__Work item__
Exactly the lines starting at the line containing "channel (R33). -/" and ending at the line containing "have hmem (d" are to be written out from the listing below, both included.

START Data records

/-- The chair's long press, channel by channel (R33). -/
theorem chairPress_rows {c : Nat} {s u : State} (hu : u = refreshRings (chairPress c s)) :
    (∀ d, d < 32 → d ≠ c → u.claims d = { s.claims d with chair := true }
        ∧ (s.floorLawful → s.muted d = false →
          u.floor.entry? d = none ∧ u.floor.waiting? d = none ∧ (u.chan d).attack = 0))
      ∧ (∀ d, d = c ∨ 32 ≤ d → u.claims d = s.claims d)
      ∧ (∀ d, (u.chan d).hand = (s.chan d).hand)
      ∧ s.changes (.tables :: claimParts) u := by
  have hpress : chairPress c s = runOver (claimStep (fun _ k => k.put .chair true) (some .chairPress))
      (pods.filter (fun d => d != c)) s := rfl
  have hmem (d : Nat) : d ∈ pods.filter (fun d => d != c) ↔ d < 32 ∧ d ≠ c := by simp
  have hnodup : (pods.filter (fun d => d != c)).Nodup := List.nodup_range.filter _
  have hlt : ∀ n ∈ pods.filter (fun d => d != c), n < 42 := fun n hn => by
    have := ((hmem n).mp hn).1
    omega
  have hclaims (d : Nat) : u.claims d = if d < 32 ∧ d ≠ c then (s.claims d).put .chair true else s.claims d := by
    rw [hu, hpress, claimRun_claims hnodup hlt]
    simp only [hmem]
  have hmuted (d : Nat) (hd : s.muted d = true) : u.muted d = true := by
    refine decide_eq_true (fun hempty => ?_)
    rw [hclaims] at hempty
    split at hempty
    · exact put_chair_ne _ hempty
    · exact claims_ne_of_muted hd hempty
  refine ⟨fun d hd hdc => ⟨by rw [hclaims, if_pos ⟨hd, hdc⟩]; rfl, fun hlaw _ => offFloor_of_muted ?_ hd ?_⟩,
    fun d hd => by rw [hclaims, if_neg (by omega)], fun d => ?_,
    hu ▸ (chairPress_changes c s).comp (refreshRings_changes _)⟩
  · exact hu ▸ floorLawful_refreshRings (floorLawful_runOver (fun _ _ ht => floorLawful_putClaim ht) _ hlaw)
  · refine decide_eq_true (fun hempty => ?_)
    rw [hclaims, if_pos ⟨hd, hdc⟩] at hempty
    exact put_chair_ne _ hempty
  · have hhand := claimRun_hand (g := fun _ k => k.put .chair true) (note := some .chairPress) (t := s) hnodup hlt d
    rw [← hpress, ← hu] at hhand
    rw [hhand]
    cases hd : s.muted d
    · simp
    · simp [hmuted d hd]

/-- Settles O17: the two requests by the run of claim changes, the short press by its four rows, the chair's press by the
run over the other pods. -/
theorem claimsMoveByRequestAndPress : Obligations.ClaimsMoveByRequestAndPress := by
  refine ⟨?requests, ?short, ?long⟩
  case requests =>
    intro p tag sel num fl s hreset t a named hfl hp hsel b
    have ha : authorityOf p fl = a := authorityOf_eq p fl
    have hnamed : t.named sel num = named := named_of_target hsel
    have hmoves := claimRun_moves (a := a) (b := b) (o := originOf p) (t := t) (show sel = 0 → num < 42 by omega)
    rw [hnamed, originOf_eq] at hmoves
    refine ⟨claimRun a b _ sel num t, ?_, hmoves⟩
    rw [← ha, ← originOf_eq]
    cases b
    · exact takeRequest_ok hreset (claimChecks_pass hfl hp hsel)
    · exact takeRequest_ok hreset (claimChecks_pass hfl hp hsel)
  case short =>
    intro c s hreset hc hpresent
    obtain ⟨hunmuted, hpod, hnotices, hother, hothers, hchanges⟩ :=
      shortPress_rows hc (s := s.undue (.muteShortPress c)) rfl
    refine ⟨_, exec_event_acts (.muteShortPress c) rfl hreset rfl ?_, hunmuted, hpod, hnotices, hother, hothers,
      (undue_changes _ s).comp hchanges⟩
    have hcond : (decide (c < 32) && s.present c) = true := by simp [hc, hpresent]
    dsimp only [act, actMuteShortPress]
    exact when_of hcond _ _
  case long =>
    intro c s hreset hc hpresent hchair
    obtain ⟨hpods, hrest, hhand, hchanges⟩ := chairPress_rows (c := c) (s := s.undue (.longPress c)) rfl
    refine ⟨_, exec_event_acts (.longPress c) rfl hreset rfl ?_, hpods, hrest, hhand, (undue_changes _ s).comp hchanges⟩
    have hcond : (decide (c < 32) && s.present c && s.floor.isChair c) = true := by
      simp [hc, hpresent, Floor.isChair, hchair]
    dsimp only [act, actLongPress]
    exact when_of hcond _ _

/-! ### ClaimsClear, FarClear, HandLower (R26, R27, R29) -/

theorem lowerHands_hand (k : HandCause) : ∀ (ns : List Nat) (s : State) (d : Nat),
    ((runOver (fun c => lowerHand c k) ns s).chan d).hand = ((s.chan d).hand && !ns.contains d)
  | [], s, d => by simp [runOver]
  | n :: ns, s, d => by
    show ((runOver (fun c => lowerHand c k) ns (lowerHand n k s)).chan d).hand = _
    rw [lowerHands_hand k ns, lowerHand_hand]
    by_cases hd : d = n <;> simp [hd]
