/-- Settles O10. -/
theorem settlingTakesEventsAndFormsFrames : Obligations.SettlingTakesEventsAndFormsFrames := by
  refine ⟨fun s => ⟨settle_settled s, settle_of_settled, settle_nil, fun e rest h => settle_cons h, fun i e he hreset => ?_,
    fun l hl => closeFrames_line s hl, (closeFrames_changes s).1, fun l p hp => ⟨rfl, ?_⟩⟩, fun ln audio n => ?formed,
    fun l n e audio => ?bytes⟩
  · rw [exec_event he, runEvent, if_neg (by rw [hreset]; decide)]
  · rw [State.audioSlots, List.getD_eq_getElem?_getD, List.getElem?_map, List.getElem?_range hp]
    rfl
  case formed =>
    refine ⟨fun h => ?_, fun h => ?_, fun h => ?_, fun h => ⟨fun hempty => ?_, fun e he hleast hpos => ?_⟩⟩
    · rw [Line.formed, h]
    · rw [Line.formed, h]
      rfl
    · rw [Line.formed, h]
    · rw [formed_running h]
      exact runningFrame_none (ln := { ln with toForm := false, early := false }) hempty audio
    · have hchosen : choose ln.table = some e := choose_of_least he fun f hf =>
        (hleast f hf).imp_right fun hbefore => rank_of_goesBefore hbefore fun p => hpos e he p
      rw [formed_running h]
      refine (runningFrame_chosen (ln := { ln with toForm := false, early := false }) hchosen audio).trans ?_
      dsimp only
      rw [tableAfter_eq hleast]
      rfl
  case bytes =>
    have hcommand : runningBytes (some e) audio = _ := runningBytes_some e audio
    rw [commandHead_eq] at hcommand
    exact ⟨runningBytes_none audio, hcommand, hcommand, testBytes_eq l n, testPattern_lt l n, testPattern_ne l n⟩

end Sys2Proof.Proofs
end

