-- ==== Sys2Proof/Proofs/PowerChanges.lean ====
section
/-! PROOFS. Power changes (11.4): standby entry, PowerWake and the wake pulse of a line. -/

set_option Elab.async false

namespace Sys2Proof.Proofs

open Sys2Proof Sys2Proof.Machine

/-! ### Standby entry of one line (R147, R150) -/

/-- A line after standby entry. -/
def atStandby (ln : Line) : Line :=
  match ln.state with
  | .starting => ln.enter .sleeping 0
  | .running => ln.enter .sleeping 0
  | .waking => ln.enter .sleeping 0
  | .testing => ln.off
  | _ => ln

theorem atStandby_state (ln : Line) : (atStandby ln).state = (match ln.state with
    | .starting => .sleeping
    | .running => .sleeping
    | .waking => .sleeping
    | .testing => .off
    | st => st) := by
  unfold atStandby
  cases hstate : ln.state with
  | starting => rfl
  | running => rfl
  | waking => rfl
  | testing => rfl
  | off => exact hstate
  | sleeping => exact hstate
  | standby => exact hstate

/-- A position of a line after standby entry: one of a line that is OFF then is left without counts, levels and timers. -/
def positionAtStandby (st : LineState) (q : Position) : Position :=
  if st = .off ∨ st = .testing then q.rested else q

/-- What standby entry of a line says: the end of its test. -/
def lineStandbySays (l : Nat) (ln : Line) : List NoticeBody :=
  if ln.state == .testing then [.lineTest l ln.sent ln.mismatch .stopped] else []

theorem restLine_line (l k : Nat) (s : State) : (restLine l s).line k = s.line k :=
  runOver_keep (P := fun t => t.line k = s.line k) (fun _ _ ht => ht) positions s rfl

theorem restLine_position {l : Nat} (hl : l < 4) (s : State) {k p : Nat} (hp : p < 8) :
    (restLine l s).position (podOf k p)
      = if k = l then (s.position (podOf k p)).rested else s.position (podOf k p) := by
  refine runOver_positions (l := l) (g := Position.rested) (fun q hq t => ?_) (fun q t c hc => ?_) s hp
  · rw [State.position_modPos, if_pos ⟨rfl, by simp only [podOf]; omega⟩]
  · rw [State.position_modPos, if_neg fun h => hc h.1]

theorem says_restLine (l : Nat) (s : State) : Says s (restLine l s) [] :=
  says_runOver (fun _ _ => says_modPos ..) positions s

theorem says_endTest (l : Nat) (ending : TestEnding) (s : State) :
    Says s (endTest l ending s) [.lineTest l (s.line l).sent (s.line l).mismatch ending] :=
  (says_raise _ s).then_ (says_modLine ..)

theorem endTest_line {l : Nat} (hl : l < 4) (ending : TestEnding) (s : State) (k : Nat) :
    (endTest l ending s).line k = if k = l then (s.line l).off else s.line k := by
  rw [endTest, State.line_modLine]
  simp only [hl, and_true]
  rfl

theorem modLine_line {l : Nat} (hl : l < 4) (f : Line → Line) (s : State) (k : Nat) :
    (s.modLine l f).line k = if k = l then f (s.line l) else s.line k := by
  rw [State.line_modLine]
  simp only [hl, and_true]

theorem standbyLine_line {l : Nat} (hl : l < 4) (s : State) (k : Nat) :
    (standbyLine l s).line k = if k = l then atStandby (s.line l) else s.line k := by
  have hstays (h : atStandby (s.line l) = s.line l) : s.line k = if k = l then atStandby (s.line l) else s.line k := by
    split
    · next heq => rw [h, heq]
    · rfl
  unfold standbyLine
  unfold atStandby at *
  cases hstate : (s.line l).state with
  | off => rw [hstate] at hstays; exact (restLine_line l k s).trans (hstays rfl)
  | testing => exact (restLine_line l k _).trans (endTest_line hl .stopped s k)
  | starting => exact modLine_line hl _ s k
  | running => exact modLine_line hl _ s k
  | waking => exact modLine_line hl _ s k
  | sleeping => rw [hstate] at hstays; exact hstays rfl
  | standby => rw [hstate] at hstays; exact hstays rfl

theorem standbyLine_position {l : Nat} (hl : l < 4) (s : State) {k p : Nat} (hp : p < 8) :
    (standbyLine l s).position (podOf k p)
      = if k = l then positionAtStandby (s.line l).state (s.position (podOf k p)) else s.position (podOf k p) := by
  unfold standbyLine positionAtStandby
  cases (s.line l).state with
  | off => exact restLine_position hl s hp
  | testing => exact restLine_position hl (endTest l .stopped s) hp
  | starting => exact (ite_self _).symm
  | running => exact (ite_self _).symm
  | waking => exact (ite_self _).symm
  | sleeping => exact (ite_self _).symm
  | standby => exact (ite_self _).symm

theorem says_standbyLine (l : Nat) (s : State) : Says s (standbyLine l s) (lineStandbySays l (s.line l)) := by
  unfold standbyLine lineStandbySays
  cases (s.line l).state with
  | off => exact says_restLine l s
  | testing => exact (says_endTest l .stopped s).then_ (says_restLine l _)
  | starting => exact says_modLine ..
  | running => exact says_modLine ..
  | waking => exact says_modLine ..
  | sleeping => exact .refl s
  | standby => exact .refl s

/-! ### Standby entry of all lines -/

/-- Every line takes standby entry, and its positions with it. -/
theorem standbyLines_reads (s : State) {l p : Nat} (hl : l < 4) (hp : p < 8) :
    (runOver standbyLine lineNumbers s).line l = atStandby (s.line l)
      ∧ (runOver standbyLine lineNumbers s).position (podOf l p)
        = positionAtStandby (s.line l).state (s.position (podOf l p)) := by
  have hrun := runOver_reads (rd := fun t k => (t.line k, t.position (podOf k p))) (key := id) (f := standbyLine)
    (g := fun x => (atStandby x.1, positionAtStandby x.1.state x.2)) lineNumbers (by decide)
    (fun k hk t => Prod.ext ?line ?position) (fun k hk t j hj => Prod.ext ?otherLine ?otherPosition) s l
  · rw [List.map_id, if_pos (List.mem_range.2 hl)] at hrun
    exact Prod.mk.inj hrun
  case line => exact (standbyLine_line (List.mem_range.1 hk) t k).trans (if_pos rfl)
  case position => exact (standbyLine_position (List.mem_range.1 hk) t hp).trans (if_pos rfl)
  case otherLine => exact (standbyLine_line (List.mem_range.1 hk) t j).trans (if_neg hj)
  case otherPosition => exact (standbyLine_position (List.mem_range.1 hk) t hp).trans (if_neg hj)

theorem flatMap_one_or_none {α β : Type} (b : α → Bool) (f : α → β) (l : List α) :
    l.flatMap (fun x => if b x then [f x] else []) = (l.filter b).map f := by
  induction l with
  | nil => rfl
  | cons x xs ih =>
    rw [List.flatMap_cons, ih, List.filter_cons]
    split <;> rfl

END Data records
START Data records

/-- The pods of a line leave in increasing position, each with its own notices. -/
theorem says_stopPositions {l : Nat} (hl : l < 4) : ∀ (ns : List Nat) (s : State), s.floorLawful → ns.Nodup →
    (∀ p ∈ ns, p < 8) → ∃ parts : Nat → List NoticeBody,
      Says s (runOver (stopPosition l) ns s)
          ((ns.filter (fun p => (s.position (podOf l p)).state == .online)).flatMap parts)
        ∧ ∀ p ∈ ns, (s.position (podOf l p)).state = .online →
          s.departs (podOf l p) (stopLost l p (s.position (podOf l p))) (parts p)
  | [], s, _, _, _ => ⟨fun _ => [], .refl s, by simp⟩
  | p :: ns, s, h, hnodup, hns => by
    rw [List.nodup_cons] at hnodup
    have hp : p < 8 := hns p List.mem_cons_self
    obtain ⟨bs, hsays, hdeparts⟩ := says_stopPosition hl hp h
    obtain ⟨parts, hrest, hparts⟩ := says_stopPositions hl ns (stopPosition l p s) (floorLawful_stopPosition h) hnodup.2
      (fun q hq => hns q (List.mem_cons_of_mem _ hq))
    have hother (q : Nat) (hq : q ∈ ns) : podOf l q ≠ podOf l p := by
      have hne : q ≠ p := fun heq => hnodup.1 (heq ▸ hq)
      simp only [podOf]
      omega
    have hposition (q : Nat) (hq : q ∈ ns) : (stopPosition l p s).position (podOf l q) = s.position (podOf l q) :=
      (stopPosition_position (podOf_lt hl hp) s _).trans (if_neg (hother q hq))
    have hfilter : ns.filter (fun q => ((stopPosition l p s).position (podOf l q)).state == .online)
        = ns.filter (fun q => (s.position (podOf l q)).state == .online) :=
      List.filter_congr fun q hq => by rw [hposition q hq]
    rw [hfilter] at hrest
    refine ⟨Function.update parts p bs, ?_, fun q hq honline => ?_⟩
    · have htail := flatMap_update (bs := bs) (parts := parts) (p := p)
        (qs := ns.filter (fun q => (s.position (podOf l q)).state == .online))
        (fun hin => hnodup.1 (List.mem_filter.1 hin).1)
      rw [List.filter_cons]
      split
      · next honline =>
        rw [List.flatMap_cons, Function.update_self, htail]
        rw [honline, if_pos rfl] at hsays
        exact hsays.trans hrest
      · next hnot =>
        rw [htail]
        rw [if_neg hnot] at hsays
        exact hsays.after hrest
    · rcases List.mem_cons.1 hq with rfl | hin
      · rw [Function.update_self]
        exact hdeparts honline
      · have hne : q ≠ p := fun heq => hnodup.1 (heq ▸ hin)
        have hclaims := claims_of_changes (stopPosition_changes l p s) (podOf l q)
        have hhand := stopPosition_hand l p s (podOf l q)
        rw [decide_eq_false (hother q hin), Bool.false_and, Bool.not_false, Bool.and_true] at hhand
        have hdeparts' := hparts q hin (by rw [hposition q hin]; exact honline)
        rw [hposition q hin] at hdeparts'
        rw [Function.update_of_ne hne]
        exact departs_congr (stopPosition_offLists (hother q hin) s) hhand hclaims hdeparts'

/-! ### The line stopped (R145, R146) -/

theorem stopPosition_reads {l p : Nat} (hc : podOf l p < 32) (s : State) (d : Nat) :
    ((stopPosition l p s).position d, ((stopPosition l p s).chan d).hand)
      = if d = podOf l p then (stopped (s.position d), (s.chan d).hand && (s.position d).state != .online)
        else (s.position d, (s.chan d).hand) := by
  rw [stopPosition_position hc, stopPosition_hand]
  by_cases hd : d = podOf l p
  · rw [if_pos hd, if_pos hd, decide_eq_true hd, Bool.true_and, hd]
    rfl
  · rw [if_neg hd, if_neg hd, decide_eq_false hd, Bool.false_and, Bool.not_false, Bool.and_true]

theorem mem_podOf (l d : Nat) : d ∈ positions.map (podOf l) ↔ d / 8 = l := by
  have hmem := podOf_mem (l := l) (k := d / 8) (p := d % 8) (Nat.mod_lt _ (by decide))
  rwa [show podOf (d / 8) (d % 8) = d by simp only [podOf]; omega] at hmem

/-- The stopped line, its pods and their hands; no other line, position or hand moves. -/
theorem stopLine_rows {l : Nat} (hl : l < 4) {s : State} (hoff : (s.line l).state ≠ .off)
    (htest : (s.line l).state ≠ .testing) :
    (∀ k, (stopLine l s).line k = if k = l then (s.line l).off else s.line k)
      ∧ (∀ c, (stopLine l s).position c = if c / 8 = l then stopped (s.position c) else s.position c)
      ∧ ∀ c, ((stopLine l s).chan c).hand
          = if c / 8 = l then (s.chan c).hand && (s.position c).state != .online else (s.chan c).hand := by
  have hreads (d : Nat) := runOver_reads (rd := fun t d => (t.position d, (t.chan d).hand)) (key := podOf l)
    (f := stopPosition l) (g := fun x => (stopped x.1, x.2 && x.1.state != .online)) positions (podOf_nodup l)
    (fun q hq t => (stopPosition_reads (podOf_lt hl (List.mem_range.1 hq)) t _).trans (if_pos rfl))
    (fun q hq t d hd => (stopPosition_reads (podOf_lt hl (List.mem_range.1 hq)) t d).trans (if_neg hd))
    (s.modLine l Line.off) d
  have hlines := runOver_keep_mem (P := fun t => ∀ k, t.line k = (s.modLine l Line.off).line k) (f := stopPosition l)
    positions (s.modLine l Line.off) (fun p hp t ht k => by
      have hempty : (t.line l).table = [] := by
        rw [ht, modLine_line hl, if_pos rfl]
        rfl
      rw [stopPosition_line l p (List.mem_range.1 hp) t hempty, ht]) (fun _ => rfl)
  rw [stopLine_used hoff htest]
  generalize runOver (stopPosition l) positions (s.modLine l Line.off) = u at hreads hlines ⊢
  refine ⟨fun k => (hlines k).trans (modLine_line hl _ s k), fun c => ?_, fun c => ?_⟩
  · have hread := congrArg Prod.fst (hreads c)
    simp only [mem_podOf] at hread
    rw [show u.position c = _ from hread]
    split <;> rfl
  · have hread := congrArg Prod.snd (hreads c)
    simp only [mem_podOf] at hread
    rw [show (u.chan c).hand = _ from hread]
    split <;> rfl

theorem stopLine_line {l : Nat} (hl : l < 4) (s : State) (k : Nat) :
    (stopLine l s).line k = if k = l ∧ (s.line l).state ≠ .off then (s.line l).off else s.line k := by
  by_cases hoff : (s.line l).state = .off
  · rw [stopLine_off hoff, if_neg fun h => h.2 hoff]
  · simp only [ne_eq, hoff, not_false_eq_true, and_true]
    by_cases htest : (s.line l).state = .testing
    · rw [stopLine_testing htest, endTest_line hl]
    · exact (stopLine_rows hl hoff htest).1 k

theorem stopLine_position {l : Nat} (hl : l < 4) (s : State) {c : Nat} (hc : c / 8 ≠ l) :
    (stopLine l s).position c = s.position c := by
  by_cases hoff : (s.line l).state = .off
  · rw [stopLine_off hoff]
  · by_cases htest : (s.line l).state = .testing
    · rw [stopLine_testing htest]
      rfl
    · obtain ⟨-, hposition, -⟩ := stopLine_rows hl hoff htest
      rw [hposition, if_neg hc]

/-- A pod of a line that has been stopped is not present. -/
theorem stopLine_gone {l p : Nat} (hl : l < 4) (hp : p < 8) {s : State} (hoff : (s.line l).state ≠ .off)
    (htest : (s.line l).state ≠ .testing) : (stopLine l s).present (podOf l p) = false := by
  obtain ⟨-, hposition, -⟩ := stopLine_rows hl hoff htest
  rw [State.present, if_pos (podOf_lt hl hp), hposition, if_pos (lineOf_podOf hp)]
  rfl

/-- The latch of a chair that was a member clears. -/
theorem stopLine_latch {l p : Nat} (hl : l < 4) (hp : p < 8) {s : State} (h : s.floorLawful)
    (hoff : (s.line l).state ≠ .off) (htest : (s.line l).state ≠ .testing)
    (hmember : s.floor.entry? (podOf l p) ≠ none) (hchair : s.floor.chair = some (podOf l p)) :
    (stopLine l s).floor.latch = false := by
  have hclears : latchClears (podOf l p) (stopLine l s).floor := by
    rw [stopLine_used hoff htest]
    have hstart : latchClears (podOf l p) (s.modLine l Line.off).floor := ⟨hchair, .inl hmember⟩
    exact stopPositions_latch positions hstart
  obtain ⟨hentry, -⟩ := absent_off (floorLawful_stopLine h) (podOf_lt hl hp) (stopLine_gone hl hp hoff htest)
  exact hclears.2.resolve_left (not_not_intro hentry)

END Data records
START Data records

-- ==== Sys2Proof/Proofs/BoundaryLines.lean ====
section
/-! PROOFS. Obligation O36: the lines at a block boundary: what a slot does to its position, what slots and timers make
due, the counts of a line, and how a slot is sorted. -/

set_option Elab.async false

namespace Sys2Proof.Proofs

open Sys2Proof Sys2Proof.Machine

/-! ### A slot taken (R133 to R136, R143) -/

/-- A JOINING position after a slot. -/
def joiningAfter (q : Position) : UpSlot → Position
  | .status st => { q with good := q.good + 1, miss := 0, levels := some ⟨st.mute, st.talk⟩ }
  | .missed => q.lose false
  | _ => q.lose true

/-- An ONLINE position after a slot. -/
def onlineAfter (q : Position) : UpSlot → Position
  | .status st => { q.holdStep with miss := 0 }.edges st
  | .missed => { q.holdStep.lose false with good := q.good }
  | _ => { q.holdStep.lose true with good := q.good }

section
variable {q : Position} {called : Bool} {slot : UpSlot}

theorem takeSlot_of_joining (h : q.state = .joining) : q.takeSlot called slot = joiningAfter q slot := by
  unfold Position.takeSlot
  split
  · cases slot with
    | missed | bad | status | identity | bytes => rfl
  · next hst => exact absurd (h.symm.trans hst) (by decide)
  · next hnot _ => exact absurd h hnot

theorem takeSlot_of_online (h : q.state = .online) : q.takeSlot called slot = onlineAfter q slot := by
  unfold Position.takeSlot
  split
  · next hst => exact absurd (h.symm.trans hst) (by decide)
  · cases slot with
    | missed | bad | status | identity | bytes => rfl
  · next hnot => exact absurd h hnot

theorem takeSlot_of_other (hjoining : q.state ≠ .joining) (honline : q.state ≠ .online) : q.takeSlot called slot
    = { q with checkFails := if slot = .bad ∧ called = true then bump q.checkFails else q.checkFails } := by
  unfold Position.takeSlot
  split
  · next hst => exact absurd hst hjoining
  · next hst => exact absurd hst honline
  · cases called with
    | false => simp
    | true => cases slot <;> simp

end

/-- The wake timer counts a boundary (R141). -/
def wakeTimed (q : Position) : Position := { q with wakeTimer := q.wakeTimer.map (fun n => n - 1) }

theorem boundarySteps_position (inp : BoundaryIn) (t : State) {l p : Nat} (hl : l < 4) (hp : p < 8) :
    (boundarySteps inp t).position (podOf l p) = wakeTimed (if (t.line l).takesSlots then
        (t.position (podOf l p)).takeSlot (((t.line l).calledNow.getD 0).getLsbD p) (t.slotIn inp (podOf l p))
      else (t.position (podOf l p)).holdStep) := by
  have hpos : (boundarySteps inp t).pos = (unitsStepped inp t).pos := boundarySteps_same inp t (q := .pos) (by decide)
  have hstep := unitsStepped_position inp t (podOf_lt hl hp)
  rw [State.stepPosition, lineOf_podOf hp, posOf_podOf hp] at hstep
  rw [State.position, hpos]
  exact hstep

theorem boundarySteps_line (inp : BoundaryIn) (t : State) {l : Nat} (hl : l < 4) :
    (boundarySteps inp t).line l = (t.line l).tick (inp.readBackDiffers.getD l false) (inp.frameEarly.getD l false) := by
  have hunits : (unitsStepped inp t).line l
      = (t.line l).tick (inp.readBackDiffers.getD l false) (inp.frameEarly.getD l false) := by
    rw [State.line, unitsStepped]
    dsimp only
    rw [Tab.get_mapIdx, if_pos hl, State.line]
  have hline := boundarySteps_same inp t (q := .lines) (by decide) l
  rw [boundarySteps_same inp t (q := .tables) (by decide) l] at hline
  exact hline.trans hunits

END Data records

__Exercise response__
/-- The chair's long press, channel by channel (R33). -/
theorem chairPress_rows {c : Nat} {s u : State} (hu : u = refreshRings (chairPress c s)) :
    (∀ d, d < 32 → d ≠ c → u.claims d = { s.claims d with chair := true }
        ∧ (s.floorLawful → s.muted d = false →
          u.floor.entry? d = none ∧ u.floor.waiting? d = none ∧ (u.chan d).attack = 0))
      ∧ (∀ d, d = c ∨ 32 ≤ d → u.claims d = s.claims d)
      ∧ (∀ d, (u.chan d).hand = (s.chan d).hand)
      ∧ s.changes (.tables :: claimParts) u := by
  have hpress : chairPress c s = runOver (claimStep (fun _ k => k.put .chair true) (some .chairPress))
      (pods.filter (fun d => d != c)) s := rfl
  have hmem (d : Nat) : d ∈ pods.filter (fun d => d != c) ↔ d < 32 ∧ d ≠ c := by simp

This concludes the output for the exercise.